**Work instruction:** Output range, inclusive: from the line containing "inFlight := ⟨retirement, execution, c.inFlight.loads" to the line containing "conflict and a". Restate those lines from the data below word for word and only those.

Extracted records:
-- ==== Sys2Proof/Machine/History.lean ====
section
/-! DEFINITION. History.lean: what each input of the history does to the state and which moment it makes (rules R12, R27 to
R42, D1, D4, D16 and D20).

Occurrences are inputs; what the source states of the state behind them (a halt state, a C state, a cache line's state,
a renamed segment register, a prefetch in flight, a store buffer, ...) is kept here, and the moment says what that state
made of the input. What the source says follows from an occurrence follows as further inputs, before any other. -/

namespace Sys2Proof.Machine

/-- The core an input is about, where it is about one. -/
def Input.core? (i : Input) : Option CoreId :=
  match i with
  | .select x _ _ _ | .readMsr x _ | .writeMsr x _ _ | .startFixed x | .tick (.core x) | .setPipe x _
  | .setPredictors x _ | .enterPipe x _ _ | .execute x | .abandon x _ _ _ | .nuke x _ _ _ _ | .storeWait x
  | .storeCommit x | .drain x _ | .fence x | .ioRequest x | .busRequest x _ _ | .dequeue x _ | .setRegs x _ | .halt x _
  | .wake x | .transition x _ | .disableInterrupts x _ | .interrupt x | .takeInterrupt x | .occ x _
  | .segmentLoad x _ _ _ | .segmentUpdate x _ | .segmentRetire x _ | .dataAccess x _ _ | .setTlb x _
  | .pageWalkStart x _ | .pageWalkEnd x _ | .fpOp x _ | .l2LineIn x _ _ _ | .l2LineOut x _ _ | .l2Request x _
  | .l2Reject x _ | .dataRef x _ | .retiredRef x _ | .l1dLineIn x _ _ | .l1dLineOut x _ | .writeBackToL2 x _
  | .l1dLineState x _ _ | .l1iLineState x _ _ | .loadSent x _ | .prefetchStart x _ _ | .prefetchEnd x _ _ _
  | .lockEnd x _ | .coreSnoop x _ _ _ | .fetch x _ | .itlbFlush x | .controlWrite x _ _ _ | .lengthDecode x _
  | .espImplicit x _ | .espExplicit x | .fpInst x | .mmxInst x | .emms x | .retire x _ | .fpswWrite x _
  | .fpcwWrite x _ | .dplPrefetch x _ _ _ => some x
  | .read (.gp x _) | .read (.fixed x _) => some x
  | _ => none

/-- Changes a core's state. -/
def State.modCore (s : State) (x : CoreId) (f : Core → Core) : State := s.setCore x (f (s.core x))

/-- A line is in state M (rule R41). -/
def isModified (m : LineMap) (line : Nat) : Bool := lineState m line = LineState.m

/-- A segment register of a core. -/
def Core.segment (c : Core) (r : SegReg) : Segment :=
  match r with
  | .es => c.es
  | .ds => c.ds
  | .fs => c.fs
  | .gs => c.gs

/-- Replaces a segment register of a core. -/
def Core.setSegment (c : Core) (r : SegReg) (v : Segment) : Core :=
  match r with
  | .es => { c with es := v }
  | .ds => { c with ds := v }
  | .fs => { c with fs := v }
  | .gs => { c with gs := v }

/-! ## Clocks, the halt state, transitions, temperature -/

/-- A cycle of a clock. The cores work off the stalls it takes cycles of. In a bus cycle BNR and the snoop stall run
off, and what they held back is submitted next (rule R560); each bus cycle brings BUS_TO_REF_RATIO reference cycles,
which follow it and come from nothing else (rule R564; log entry 11). In a reference cycle the time stamp counter
advances, halted or not (rule R32); there is one for both cores (DESIGN CHOICE, log entry 40). -/
def State.tickClock (s : State) (t : Tick) : State :=
  match t with
  | .core x => (s.workOff (.core x)).begin (.tick (.core x))
  | .bus =>
    let credit := s.refCredit + s.params.refCycles
    let s' := { s.workOff .bus with
      bnrLeft := s.bnrLeft - 1, snoopStallLeft := s.snoopStallLeft - 1, refCredit := credit }
    ({ s' with heldBack := s.heldBack.filter fun b => !s'.canSubmit b }.followedBy
      (List.replicate (credit / s.params.busCycles) (Input.tick .ref) ++
        (s.heldBack.filter s'.canSubmit).map Input.busTrans)).begin (.tick .bus)
  | .ref =>
    if s.refCredit < s.params.busCycles then s
    else { s.workOff .ref with tsc := s.tsc + 1, refCredit := s.refCredit - s.params.busCycles }.begin (.tick .ref)

/-- The frequency and the voltage of a core after a transition (rule R29). Those to which a tripped processor returns
are from then on what the transition set, whatever its kind: TM2 is a name only, of a mechanism whose transitions change
frequency (rules R17 and R31; DESIGN CHOICE, log entry 23). Of state lost in a power state rule R526 finds nothing said:
all other state of the core stays, its registers, caches, TLBs and pipeline, whatever C state it goes to, and nothing is
held back there (DESIGN CHOICE, log entry 67). -/
def Core.afterTransition (c : Core) (t : Transition) : Core :=
  { c with
    frequency := t.frequency.getD c.frequency
    voltage := t.voltage.getD c.voltage
    normalFrequency := t.frequency.getD c.normalFrequency
    normalVoltage := t.voltage.getD c.normalVoltage
    cState := match t.kind with
      | .cState n => n
      | _ => c.cState }

/-- A transition of the core clock (rules R29, R30 and R245). -/
def State.makeTransition (s : State) (x : CoreId) (t : Transition) : State :=
  (s.modCore x (·.afterTransition t)).begin (.found x (.transition (transitionCounted (s.core x).cState t)))

/-- A core whose frequency and voltage are reduced after a thermal trip (rule R31); it loses no other state (rule R526;
DESIGN CHOICE, log entry 67). -/
def Core.throttle (c : Core) : Core :=
  { c with
    normalFrequency := c.frequency
    normalVoltage := c.voltage
    frequency := reduced Config.reducedFrequency c.frequency
    voltage := reduced Config.reducedVoltage c.voltage }

/-- A core that returns to normal (rule R31). -/
def Core.unthrottle (c : Core) : Core := { c with frequency := c.normalFrequency, voltage := c.normalVoltage }

/-- The temperature becomes `t`. A thermal trip is a change from normal to tripped, and reduces frequency and voltage
of the processor (rule R31). -/
def State.setTemperature (s : State) (t : Nat) : State :=
  if exceedsTrip s.params t && !s.thermal.tripped then
    { s with thermal := ⟨t, true⟩, core0 := s.core0.throttle, core1 := s.core1.throttle }.begin (.sys .thermalTrip)
  else { s with thermal := { s.thermal with temperature := t } }

/-- The check made every millisecond: a tripped processor below the threshold returns to normal (rule R31). -/
def State.thermalCheck (s : State) : State :=
  if belowTrip s.params s.thermal.temperature && s.thermal.tripped then
    { s with
      thermal := { s.thermal with tripped := false }, core0 := s.core0.unthrottle, core1 := s.core1.unthrottle }
  else s

/-! ## The pipeline: entry, execution, stores, loads, retirement -/

/-- An instruction enters the out-of-order pipeline, where it can (rules R379, R394 to R396 and R398). -/
def Core.enter (c : Core) (p : Params) (load store : Bool) : Core :=
  if c.canEnter p load store then
    { c with inFlight := ⟨c.inFlight.retirement + 1, c.inFlight.execution + 1, c.inFlight.loads + load.toNat,
        c.inFlight.stores + store.toNat⟩ }
  else c

/-- None of the instructions waiting for execution can execute now: execution does not go on (rule R69), or each of them
waits for previous stores to commit (rule R73; log entry 43). Whether the instruction of a load that is blocked until a
store's commit can leave the reservation station before it rule R202 does not say: it can, and the load stays blocked
(DESIGN CHOICE, log entry 44). -/
def Core.holdsExecution (c : Core) : Bool := c.executionHeld || decide (c.inFlight.execution ≤ c.fences.length)

/-- An instruction waits for execution no longer, where one can execute (rules R69, R73 and R395). -/
def Core.executed (c : Core) : Core :=
  if c.holdsExecution then c else { c with inFlight := { c.inFlight with execution := c.inFlight.execution - 1 } }

/-- The stores of a core that have retired and not committed their data: those in the store buffer and those that do not
yet wait in it (rules R67 and R69). -/
def Core.uncommitted (c : Core) : Nat := c.storeBuffer.length + c.retiredStores.length

/-- Instructions, loads and stores leave the pipeline without retiring; a store that has retired leaves it by its commit
alone, so all of those stay. An abandoned instruction that waited for previous stores is in the pipe no longer, the
others, at most as many as still wait for execution, wait for those of their stores that are left, and one that has none
left to wait for waits no longer (rules R15, R67, R73, R396 and R508; log entry 43). No more instructions wait for
execution than are left in the pipe. A segment register whose update is thrown away stays renamed until the input
`segmentRetire`: what becomes of such a copy rule R384 does not say (DESIGN CHOICE, log entry 24). Nor does the source
say what else a restart or an abandoned path undoes: here nothing else. An implicit use of ESP that is thrown away still
makes the next explicit use a synchronisation (`espImplicit`, rule R324), and slow length decoding in progress goes on
and is counted by ILD_STALL (`slowDecodeLeft`, rule R299) (DESIGN CHOICE, log entry 70). -/
def Core.abandoned (c : Core) (n : InFlight) (fences : Nat) (loads : List DataRef) : Core :=
  let stores := max (c.inFlight.stores - n.stores) c.uncommitted
  let retirement := c.inFlight.retirement - n.retirement
  let execution := min (c.inFlight.execution - n.execution) retirement
  { c with
    fences := ((c.fences.drop (max fences (c.fences.length - execution))).map (min stores)).filter (0 < ·)
    inFlight := ⟨retirement, execution, c.inFlight.loads - n.loads, stores⟩
    blocked := ⟨c.blocked.untilRetirement.filter fun a => !loads.contains a,
      c.blocked.untilCommit.filter fun b => !loads.any (·.bytes = b.1)⟩ }

/-- What a pipeline restart throws away, where `n` succeeds the load that is restarted: a memory ordering conflict and a
memory disambiguation misprediction restart a load that has executed and not retired, and it goes with them; of a write
to a code section the source names no instruction that is restarted (rules R72, R75, R217 and R508; log entry 43). -/
def Nuke.throws (k : Nuke) (n : InFlight) : InFlight :=
  match k with
  | .selfModifyingCode => n
  | .memoryOrder | .disambiguation => { n with retirement := n.retirement + 1, loads := n.loads + 1 }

**Exercise output:**
    inFlight := ⟨retirement, execution, c.inFlight.loads - n.loads, stores⟩
    blocked := ⟨c.blocked.untilRetirement.filter fun a => !loads.contains a,
      c.blocked.untilCommit.filter fun b => !loads.any (·.bytes = b.1)⟩ }

/-- What a pipeline restart throws away, where `n` succeeds the load that is restarted: a memory ordering conflict and a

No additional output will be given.